## Source records
/-- The areas of the views. -/
def inFaultView (f : FaultNo) (a : Nat) : Prop := faultView f ≤ a ∧ a < faultView f + 4
def inRecordView (i : SlotNo) (a : Nat) : Prop := recordView i ≤ a ∧ a < recordView i + 32
def inIndexView (a : Nat) : Prop := indexView ≤ a ∧ a < indexView + 32
def inHeader (b : BufNo) (a : Nat) : Prop := bufferBase b ≤ a ∧ a < bufferBase b + 8
def inBuffer (b : BufNo) (a : Nat) : Prop := bufferBase b ≤ a ∧ a < bufferBase b + 248

/-- The part takes events: it is not held in reset, and START-UP has ended (R13, R130, R131). -/
def State.Running (s : State) : Prop := s.held = false ∧ s.sup.mode ≠ .startUp

/-- A view has been rewritten once: its words show the state, and its change counter has gone up by two (R14). That the
counter of a record view counts on where the slot becomes FREE is the model's choice (notes/assumptions/30.md). -/
def HeaderRewritten (s t : State) (b : BufNo) : Prop :=
  t.srr.readRange (bufferBase b) 7 = headerWords t.pool[b] ∧
  t.srr.read (bufferBase b + 7) = s.srr.read (bufferBase b + 7) + 2

/-- The header of a buffer has been rewritten `n` times in one command: its words show the state, and its change counter has
gone up by two each time (R14, R19). -/
def HeaderRewrites (s t : State) (b : BufNo) (n : Nat) : Prop :=
  t.srr.readRange (bufferBase b) 7 = headerWords t.pool[b] ∧
  t.srr.read (bufferBase b + 7) = s.srr.read (bufferBase b + 7) + BitVec.ofNat 16 (2 * n)

def RecordRewritten (s t : State) (i : SlotNo) : Prop :=
  t.srr.readRange (recordView i) 10 = recordWords t.slots[i] ∧
  t.srr.read (recordView i + 10) = s.srr.read (recordView i + 10) + 2

def IndexRewritten (s t : State) : Prop :=
  t.srr.readRange indexView 1 ++ t.srr.readRange (indexView + 2) 30
    = BitVec.ofNat 16 t.index.length :: indexWords t.index ∧
  t.srr.read (indexView + 1) = s.srr.read (indexView + 1) + 2

def FaultRewritten (s t : State) (f : FaultNo) : Prop :=
  t.srr.read (faultView f) = (t.faults[f]).stateWord ∧
  t.srr.read (faultView f + 1) = lowWord (t.faults[f]).accWord ∧
  t.srr.read (faultView f + 2) = highWord (t.faults[f]).accWord ∧
  t.srr.read (faultView f + 3) =
    refsWord (t.faults[f]).refs (bits (s.srr.read (faultView f + 3)) 10 6 + 2)

/-- The view of a fault after one event: rewritten once where a published field changed, and left alone where none did
(R52). -/
def FaultViewKept (s t : State) (f : FaultNo) : Prop :=
  ((s.faults[f]).published = (t.faults[f]).published → ∀ a, inFaultView f a → t.srr.read a = s.srr.read a) ∧
  ((s.faults[f]).published ≠ (t.faults[f]).published → FaultRewritten s t f)

/-- Buffer `b` is the lowest-numbered one of which `which` holds (R85, R87). -/
def LowestBuffer (s : State) (which : Option Capture → Prop) (b : BufNo) : Prop :=
  which s.pool[b] ∧ ∀ b' : BufNo, b' < b → ¬ which s.pool[b']

/-- A buffer holds the capture of that holder, fault and episode (R64). -/
def Holds (h : Holder) (f : FaultNo) (ep : EpisodeId) (o : Option Capture) : Prop :=
  ∃ c, o = some c ∧ c.holder = h ∧ c.fault = f ∧ c.episode = ep

/-- The causes that an evaluation of the level conditions of queue `p` requests, from the values they had in `q` and have
in `q'` (R43): an entry under polarity bit 0, an exit under polarity bit 1; bit 10 is QEMPTY's and bit 9 QFULL's. -/
def levelRequests (p : Port) (polarity : Word) (q q' : Queue) : List Instr :=
  (if q.almostEmpty ≠ q'.almostEmpty ∧ polarity.getLsbD 10 = q.almostEmpty then [.latchRequest p ⟨.qempty, none⟩] else []) ++
  (if q.almostFull ≠ q'.almostFull ∧ polarity.getLsbD 9 = q.almostFull then [.latchRequest p ⟨.qfull, none⟩] else [])

/-- The two level conditions of `q` are those of R42 for its occupancy, its capacity and the level words of queue
`p`. -/
def LevelsHold (s : State) (p : Port) (q : Queue) : Prop :=
  q.almostEmpty = decide (q.occupancy ≤ min (s.srr.read (aEmptyLevel p)).toNat q.capacity) ∧
  q.almostFull = decide (q.capacity ≤ q.occupancy + min (s.srr.read (aFullLevel p)).toNat q.capacity)

/-- The report that queue `p` is drained, once for an END RIDE (R41). -/
def drainedReport (s : State) (p : Port) (drain : Nat) : List Instr :=
  if s.sup.mode = .closing ∧ drain = 0 ∧ (s.queues.get p).reported = false then [.queueDrained p] else []

/-- An arrival handed to the Ride Supervisor (R80). -/
def isArrival : Instr → Bool
  | .qualificationArrival _ _ _ => true
  | _ => false

/-- How many samples arrive for an advance: all of them, the last capacity's worth after an overwrite, none after a
backward move (R79). -/
def arrivalsOf (advance capacity : Nat) : Nat :=
  if advance ≤ capacity then advance else if advance ≤ 32767 then capacity else 0

/-- An OPEN capture of ring `p`. -/
def OpenOn (p : Port) (c : Capture) : Prop := c.state = .opened ∧ c.ring = p

/-- The frame change notice of a capture in buffer `b`, if a record holds it (R86). -/
def frameNotice (b : BufNo) (c : Capture) : List Instr :=
  match c.holder with
  | .record i => [.frameChangeNotice i b c.fault c.episode c.state c.preShort c.gap]
  | _ => []

/-- Every buffer that `changed` names has its header rewritten once and, if a record holds it, its notice raised; the
other buffers stand as they were (R86). -/
def BuffersChanged (s t : State) (change : BufNo → Capture → Option Capture) : Prop :=
  (∀ b : BufNo, t.pool[b] = match s.pool[b] with
    | some c => (change b c).elim (some c) some
    | none => none) ∧
  ∀ (b : BufNo) (c c' : Capture), s.pool[b] = some c → change b c = some c' → HeaderRewritten s t b

/-- The notices of those changes, in ascending buffer number. -/
def changeNotices (s : State) (change : BufNo → Capture → Option Capture) : List Instr :=
  (List.finRange 24).flatMap fun b =>
    match s.pool[b] with
    | some c => (change b c).elim [] (frameNotice b)
    | none => []

/-- The capture-released notices of every provisional capture, in ascending buffer number (R102, R103). -/
def provisionalReleases (s : State) : List Instr :=
  (List.finRange 24).filterMap fun b =>
    match s.pool[b] with
    | some c => if c.holder = .provisional then some (.captureReleased c.fault b c.episode) else none
    | none => none

/-- Of the samples `xs` that arrive, in their order, those that an OPEN capture takes: above its T, as many as it still
wants (R93). -/
def takenOf (c : Capture) (xs : List Sample) : List Sample :=
  (xs.filter fun x => decide (c.episode.time < x.time)).take (c.postWanted - c.postGot)

/-- A capture after the samples `xs` have arrived at ring `p`: an OPEN one of that ring has what it takes of them, and is
COMPLETE with the last one wanted; any other is as it was (R80, R93, R95). -/
def fedBy (p : Port) (c : Capture) (xs : List Sample) : Capture :=
  if c.state = .opened ∧ c.ring = p then
    let got := c.postGot + (takenOf c xs).length
    { c with postGot := got, state := if got = c.postWanted then .complete else .opened }
  else c

/-- The captures of `pool` have been offered the samples `xs` of ring `p`: each has what it takes of them, in the places
after its last post sample (R80, R93). -/
def Fed (t : State) (p : Port) (pool : Vector (Option Capture) 24) (xs : List Sample) : Prop :=
  (∀ b : BufNo, t.pool[b] = pool[b].map fun c => fedBy p c xs) ∧
  ∀ (b : BufNo) (c : Capture), pool[b] = some c → OpenOn p c → ∀ (j : Nat) (x : Sample), (takenOf c xs)[j]? = some x →
    t.srr.readRange (placeAddress b (c.preGot + c.postGot + j)) 8 = x.words

/-- What the arrival of the samples `xs` at ring `p` raises, sample by sample: the frame change notices of the captures of
`pool` that take it, in ascending buffer number, then the arrival at the supervisor (R80, R86). -/
def arrivalEvents (p : Port) (pool : Vector (Option Capture) 24) (xs : List Sample) : List Instr :=
  (List.range xs.length).flatMap fun i =>
    (List.finRange 24).flatMap (fun b =>
      match pool[b] with
      | some c =>
        if fedBy p c (xs.take (i + 1)) = fedBy p c (xs.take i) then [] else frameNotice b (fedBy p c (xs.take (i + 1)))
      | none => []) ++
    match xs[i]? with
    | some x => [.qualificationArrival p x.time (x.words.getD 1 0)]
    | none => []

/-- The report of a ring that an advance makes LIVE (R83). -/
def advanceReport (s : State) (p : Port) : List Instr :=
  if s.sup.mode = .ride ∧ (s.rings.get p).state ≠ .live then [.ringStateReport p .live] else []

/-- What a buffer holds at some point of the command that leaves it with `o'` and found it with `o`: `o` or `o'`; in
between, no capture, where a trigger frees the stale capture of its fault and takes the buffer again (R87); the capture
closed SHORT, where the ride-end event then frees it (R102); and the capture with GAP and some of the samples that arrive
with one head word (R79 to R82). -/
def OnTheWay (o o' x : Option Capture) : Prop :=
  x = o ∨ x = o' ∨
  (x = none ∧ ∃ c c', o = some c ∧ o' = some c' ∧ c.holder = .provisional ∧ c'.holder = .provisional) ∨
  (∃ c, o = some c ∧ o' = none ∧ c.state = .opened ∧ c.holder = .provisional ∧ x = some { c with state := .short }) ∨
  ∃ c c' k, o = some c ∧ o' = some c' ∧ c.state = .opened ∧ c.postGot ≤ k ∧ k ≤ c'.postGot ∧
    x = some { c' with postGot := k, state := .opened }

## What is expected
Retype exactly the lines of the data above that fall between the line with "def FaultViewKept (s" and the line with "def arrivalsOf (advance", inclusive, and add nothing.

## Completed exercise
def FaultViewKept (s t : State) (f : FaultNo) : Prop :=
  ((s.faults[f]).published = (t.faults[f]).published → ∀ a, inFaultView f a → t.srr.read a = s.srr.read a) ∧
  ((s.faults[f]).published ≠ (t.faults[f]).published → FaultRewritten s t f)

/-- Buffer `b` is the lowest-numbered one of which `which` holds (R85, R87). -/
def LowestBuffer (s : State) (which : Option Capture → Prop) (b : BufNo) : Prop :=
  which s.pool[b] ∧ ∀ b' : BufNo, b' < b → ¬ which s.pool[b']

/-- A buffer holds the capture of that holder, fault and episode (R64). -/
def Holds (h : Holder) (f : FaultNo) (ep : EpisodeId) (o : Option Capture) : Prop :=
  ∃ c, o = some c ∧ c.holder = h ∧ c.fault = f ∧ c.episode = ep

/-- The causes that an evaluation of the level conditions of queue `p` requests, from the values they had in `q` and have
in `q'` (R43): an entry under polarity bit 0, an exit under polarity bit 1; bit 10 is QEMPTY's and bit 9 QFULL's. -/
def levelRequests (p : Port) (polarity : Word) (q q' : Queue) : List Instr :=
  (if q.almostEmpty ≠ q'.almostEmpty ∧ polarity.getLsbD 10 = q.almostEmpty then [.latchRequest p ⟨.qempty, none⟩] else []) ++
  (if q.almostFull ≠ q'.almostFull ∧ polarity.getLsbD 9 = q.almostFull then [.latchRequest p ⟨.qfull, none⟩] else [])

/-- The two level conditions of `q` are those of R42 for its occupancy, its capacity and the level words of queue
`p`. -/
def LevelsHold (s : State) (p : Port) (q : Queue) : Prop :=
  q.almostEmpty = decide (q.occupancy ≤ min (s.srr.read (aEmptyLevel p)).toNat q.capacity) ∧
  q.almostFull = decide (q.capacity ≤ q.occupancy + min (s.srr.read (aFullLevel p)).toNat q.capacity)

/-- The report that queue `p` is drained, once for an END RIDE (R41). -/
def drainedReport (s : State) (p : Port) (drain : Nat) : List Instr :=
  if s.sup.mode = .closing ∧ drain = 0 ∧ (s.queues.get p).reported = false then [.queueDrained p] else []

/-- An arrival handed to the Ride Supervisor (R80). -/
def isArrival : Instr → Bool
  | .qualificationArrival _ _ _ => true
  | _ => false

/-- How many samples arrive for an advance: all of them, the last capacity's worth after an overwrite, none after a
backward move (R79). -/
def arrivalsOf (advance capacity : Nat) : Nat :=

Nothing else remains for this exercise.